[argyllcms] Re: Calculating film LUTs for a film recorder

  • From: Graeme Gill <graeme@xxxxxxxxxxxxx>
  • To: argyllcms@xxxxxxxxxxxxx
  • Date: Tue, 14 Aug 2012 11:37:47 +1000

Philip Pemberton wrote:
> A while ago I managed to pick up a Polaroid HR-6000 film recorder.
> Basically, it's a white CRT, an RGB filter wheel and a 35mm (or Polaroid
> packfilm) camera and a controller board with a SCSI port.

Ah yes - the DICENet RIP had a driver for something very like that
(except it used GPIB as the interface - rather slow).

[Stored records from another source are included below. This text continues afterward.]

/-- Return a page's frame and clear its entry and summary (06 R177, R181). Answers the frames returned. -/
def releasePage (w : Who) (e : StreamEnt) (p : Nat) : Eng Unit := do
  let x ← readPage w e p
  if x.frame = noFrame then pure () else pushFrame w x.frame
  writePage w e p emptyPage
  clearValid w e p

/-- PGINIT (06 R177): returns frames, then sets the stream up from its image. -/
def pginitWork (p : Pay) (m : EngCmd) : Eng Word := do
  let cl := clOf m.core
  let w ← look fun s => whoPage s cl m.ctx
  let st := p.w0.toNat
  let n ← look fun s => kvStreams s m.ctx
  decodeE w [(0x40, !pz p 1 0x1FFFF || !wordsZero p 2), (0x41, decide (n ≤ st))]
  let old ← readStream w st
  let b ← spShare w m.core false
  let im ← readE w (b + pf p 1 31 17 * 64) 32
  let e := streamOf im
  let cm ← look fun s => clMask s w.pid
  let ns ← look stackCount
  decodeE w [(0x42, if old.maxpg = 0 then bit cm e.eng && e.eng != cl else old.eng != cl),
    (0x45, decide (32768 < e.maxpg) || !bit cm e.eng || decide (ns ≤ e.smstack))]
  upd (showPg cl m.ctx 0)
  let ret ← foldE (rangeFrom 0 old.maxpg) 0 fun k i => do
    let x ← readPage w old i
    if x.frame = noFrame then pure k
    else do
      pushFrame w x.frame
      writePage w old i emptyPage
      pure (k + 1)
  let a ← look fun s => streamAddr s m.ctx st
  writeE w a (streamBytes { e with klen := 0, vlen := 0 })
  eachM (rangeFrom 0 e.maxpg) fun i => do
    writePage w e i emptyPage
    clearValid w e i
  pure (statusWord (e.maxpg + ret) 0)

def execPginit (core : BitVec 9) (ctx : BitVec 10) (p : Pay) (s : State) : Out :=
  .next (runHeld core.toNat ctx.toNat 0x38 p (streamHold [0x3A, 0x3C] p) (pginitWork p) s)

/-- PGPUSH (06 R178). -/
def pgpushWork (p : Pay) (m : EngCmd) : Eng Word := do
  let cl := clOf m.core
  let w ← look fun s => whoPage s cl m.ctx
  let home ← look fun s => kvHome s m.ctx
  let ns ← look fun s => kvNseq s m.ctx
  let n := pf p 0 31 20
  decodeE w [(0x40, !pz p 0 0xFFFFF || !pz p 1 0x1FFFF || !wordsZero p 2), (0x41, ns == 0), (0x42, home != cl), (0x43, n == 0)]
  upd (showPg cl m.ctx 1)
  let b ← spShare w m.core false
  let bs ← readE w (b + pf p 1 31 17 * 64) (4 * n)
  eachM (rangeFrom 0 n) fun i => do
    let f := leAt bs (4 * i) 4
    let nf ← look fun s => kvNfrm s m.ctx
    guardE (decide (f < nf)) (w.flt 0x4C 0)
    pushFrame w f
  pure (statusWord n 0)

def execPgpush (core : BitVec 9) (ctx : BitVec 10) (p : Pay) (s : State) : Out :=
  .next (runCmd core.toNat ctx.toNat 0x39 p (pgpushWork p) s)

/-- One page as a gather reads it: for each slot, whether it is present; and the frame's bytes, none for a page with no frame. -/
def readGathered (w : Who) (e : StreamEnt) (pg : Nat) : Eng (Nat × List Byte) := do
  let x ← readPage w e pg
  if x.frame = noFrame then pure (0, [])
  else do
    let fr ← look fun s => frameAddr s w.ctx x.frame
    let bs ← readE w fr 16896
    pure (x.kmap &&& x.vmap, bs)

/-- FP32 2^(b - 127) of a value scale byte (06 R180). -/
def vscaleWord (b : Nat) : Word := if b = 255 then qnan else if b = 0 then 0x00400000 else BitVec.ofNat 32 (b * 2 ^ 23)

/-- Where a gather puts its planes (06 R179, R180). -/
structure Gather where
  parts : Nat
  count : Nat
  k  : Nat
  ks : Nat
  v  : Nat
  r  : Nat
  deriving DecidableEq, Repr
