-- ==== Sys2Proof/Machine/Images.lean ====
section
/-! DEFINITION. Rupelen images and their admission (10 R306, R310-R314; 11 R343-R347, R354, R355; 12 R375). -/

namespace Sys2Proof.Machine

/-! The image file -/

/-- A section table entry (10 R311). -/
structure Sect where
  typ  : Nat
  tgt  : Nat
  off  : Nat
  slen : Nat
  load : Nat
  deriving DecidableEq, Repr

/-- What R314 accepts of an image. -/
structure Parsed where
  digest  : List Byte
  sects   : List Sect
  entries : List EntryRec
  recs    : List MRec
  deriving DecidableEq, Repr

/-- The section table. -/
def sectsOf (d : List Byte) (n : Nat) : List Sect :=
  (rangeFrom 0 n).map fun i =>
    let b := 128 + 32 * i
    { typ := leAt d b 2, tgt := leAt d (b + 4) 4, off := leAt d (b + 8) 8, slen := leAt d (b + 16) 8, load := leAt d (b + 24) 8 }

/-- A section is inside the image and well formed by itself (10 R311, R314). -/
def sectOk (d : List Byte) (i : Nat) (x : Sect) : Bool :=
  decide (1 ≤ x.typ) && decide (x.typ ≤ 5) && leAt d (128 + 32 * i + 2) 2 == 0 && x.off % 64 == 0 &&
    decide (x.off + x.slen ≤ d.length) && (x.typ == 3 || x.typ == 4 || x.tgt == 0) && (x.typ == 5 || x.load == 0)

def sectsDisjoint : List Sect → Bool
  | [] => true
  | x :: r => r.all (fun y => x.slen == 0 || y.slen == 0 || decide (x.off + x.slen ≤ y.off) || decide (y.off + y.slen ≤ x.off)) &&
      sectsDisjoint r

/-- The manifest's records, if each stays inside the section (10 R313). The type loses its CRIT bit; unknown records with it
make the image illegal, unknown ones without it are skipped. -/
def manifest : Nat → List Byte → Option (List MRec)
  | 0, d => if d.isEmpty then some [] else none
  | k + 1, d =>
    if d.isEmpty then some []
    else
      let t := leAt d 0 2
      let n := leAt d 2 2
      if d.length < 8 ∨ n < 8 ∨ n % 8 ≠ 0 ∨ d.length < n then none
      else match manifest k (d.drop n) with
        | none => none
        | some r =>
          let typ := t % 32768
          if 1 ≤ typ ∧ typ ≤ 11 then some ({ typ := typ, entry := leAt d 4 4, body := (d.take n).drop 8 } :: r)
          else if 32768 ≤ t then none
          else some r

/-- Records that apply to one entry (10 R313). -/
def perEntry (typ : Nat) : Bool := decide (2 ≤ typ ∧ typ ≤ 7)

/-- Least bytes of a record's body. -/
def bodyNeed (ncl ncore : Nat) (r : MRec) : Nat :=
  match r.typ with
  | 1 => 24 | 2 => 20 | 3 => 3 + 4 * leAt r.body 1 2 | 4 => 9 | 5 => 512 | 6 => 16 | 7 => 2 * ncore + 2 * ncl
  | 8 => 42 | 9 => 12 * ncore + 4 * ncl | 10 => 8 | _ => 8

/-- Two records that may not stand together (10 R314). -/
def sameRec (a b : MRec) : Bool :=
  a.typ == b.typ && a.entry == b.entry &&
    (if a.typ = 3 then leAt a.body 0 1 == leAt b.body 0 1 else if a.typ = 8 then leAt a.body 0 2 == leAt b.body 0 2 else true)

def recsDistinct : List MRec → Bool
  | [] => true
  | a :: r => !(r.any (sameRec a)) && recsDistinct r

/-- A record by itself is legal (10 R313, R314). -/
def recOk (ncl ncore nent : Nat) (r : MRec) : Bool :=
  let b := r.body
  decide (bodyNeed ncl ncore r ≤ b.length) &&
  (if perEntry r.typ then decide (r.entry < nent) else r.entry == 0xFFFFFFFF) &&
  (match r.typ with
   | 3 =>
     let cls := leAt b 0 1
     decide (cls ≤ 10) && (if cls ≤ 5 then decide (leAt b 1 2 ≤ ncore) else if cls ≤ 8 then decide (leAt b 1 2 ≤ ncl) else true)
   | 4 =>
     decide (leAt b 0 1 ≤ 1) && (leAt b 0 1 == 1 ||
       ((rangeFrom 0 ((b.length - 9) / 8)).foldl (fun a k => a + leAt b (9 + 8 * k) 8) 0) == leAt b 1 8)
   | 8 => decide (leAt b 0 2 < 4096)
   | _ => true)

/-- The entry table (10 R312). -/
def entriesOf (d : List Byte) (x : Sect) : List EntryRec :=
  (rangeFrom 0 (x.slen / 32)).map fun i =>
    let o := x.off + 32 * i
    { ncore := leAt d o 2, first := leAt d (o + 2) 2, pc := leAt d (o + 4) 4, inoff := leAt d (o + 8) 4,
      inmax := leAt d (o + 12) 4, outoff := leAt d (o + 16) 4, outmax := leAt d (o + 20) 4 }

/-- The checks of R314 on an image of an assembly. `inside` says whether a range is in the main part of the share or in one
cluster memory of the partition. -/
def parseImage (assy : Nat) (inside : Nat → Nat → Bool) (d : List Byte) : Option Parsed :=
  let n := leAt d 8 4
  let ss := sectsOf d n
  if leAt d 0 4 == 0x4E4C5052 && leAt d 4 2 == 1 && (leAt d 6 1).testBit assy && leAt d 7 1 == 0 && leAt d 12 4 == 0 &&
      leAt d 16 8 == d.length && decide (128 ≤ d.length) && ((d.drop 56).take 72).all (· == 0) &&
      decide (2 ≤ n) && decide (n ≤ 4096) && decide (128 + 32 * n ≤ d.length) &&
      (d.drop 24).take 32 == sha3 (d.drop 128) &&
      (rangeFrom 0 n).all (fun i => sectOk d i (listGet { typ := 0, tgt := 0, off := 0, slen := 0, load := 0 } ss i)) &&
      sectsDisjoint ss then
    match ss.filter (fun x => x.typ == 1), ss.filter (fun x => x.typ == 2) with
    | [man], [ent] =>
      match manifest (man.slen / 8 + 1) ((d.drop man.off).take man.slen) with
      | none => none
      | some recs =>
        match recs.filter (fun r => r.typ == 1) with
        | [ident] =>
          let ncl := leAt ident.body 16 2
          let ncore := leAt ident.body 18 2
          let es := entriesOf d ent
          if decide (1 ≤ ncl) && decide (ncl ≤ 32) && decide (1 ≤ ncore) && decide (ncore ≤ 512) &&
              decide (0 < ent.slen) && ent.slen % 32 == 0 && decide (ent.slen ≤ 8192) &&
              (rangeFrom 0 es.length).all (fun i => leAt d (ent.off + 32 * i + 24) 8 == 0) &&
              es.all (fun e => decide (1 ≤ e.ncore) && decide (e.first + e.ncore ≤ ncore)) &&
              ss.all (fun x => !(x.typ == 3 || x.typ == 4) || decide (x.tgt < ncore)) &&
              ss.all (fun x => x.typ != 5 || inside x.load x.slen) &&
              recs.all (recOk ncl ncore es.length) && recsDistinct recs then
            some { digest := (d.drop 24).take 32, sects := ss, entries := es, recs := recs }
          else none
        | _ => none
    | _, _ => none
  else none

/-- Whether a range lies in the main part of a partition's share, or in one cluster memory of it (10 R306, R314, R323). -/
def insideShare (s : State) (p a n : Nat) : Bool :=
  decide (a + n ≤ mainSize s p) || (partCls s p).any fun c => decide (cmBase c ≤ a) && decide (a + n ≤ cmBase c + cmSize)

> Image data is sent from the host (PC, Mac, whatever) as a {x}*{y}*3
> array of bytes (usually 4096x2732xRGB for 35mm). This data is fed to an
> 8:8 translation LUT (which converts a byte to a byte, thus allowing
> PseudoColor images to be printed without applying the palette data), and
> then on to an 8:11 LUT which converts the final pixel values into an
> exposure level value for that colour channel.
> 
> The problem is, all the LUTs I have are for ancient and long-obsolete
> film stock. I'd like to create some new ones for more modern films (i.e.
> stuff I can still buy - Fuji FP100C packfilm is my main target).
> 
> I can load a linear LUT into the printer and expose a piece of film to
> whatever image I like, then measure the density levels (either with my
> Xrite 890 or the flatbed scanner -- colour calibrated with a Wolf-Faust
> target). The problem is... how would I go about turning the "exposure
> value E produced density D" data (I think this might count as a
> Hurter-Driffield curve) and converting it into a LUT?

One issue I see is that you can't directly set any 11 bit value for
the test chart. There are certainly ways of doing this, but
you would need to create a suitable 8:11 LUT and then encode the
test chart values accordingly. Of course you may just
skip this by loading the LUT with a linear ramp and then
being content with <= 256 levels evenly spread.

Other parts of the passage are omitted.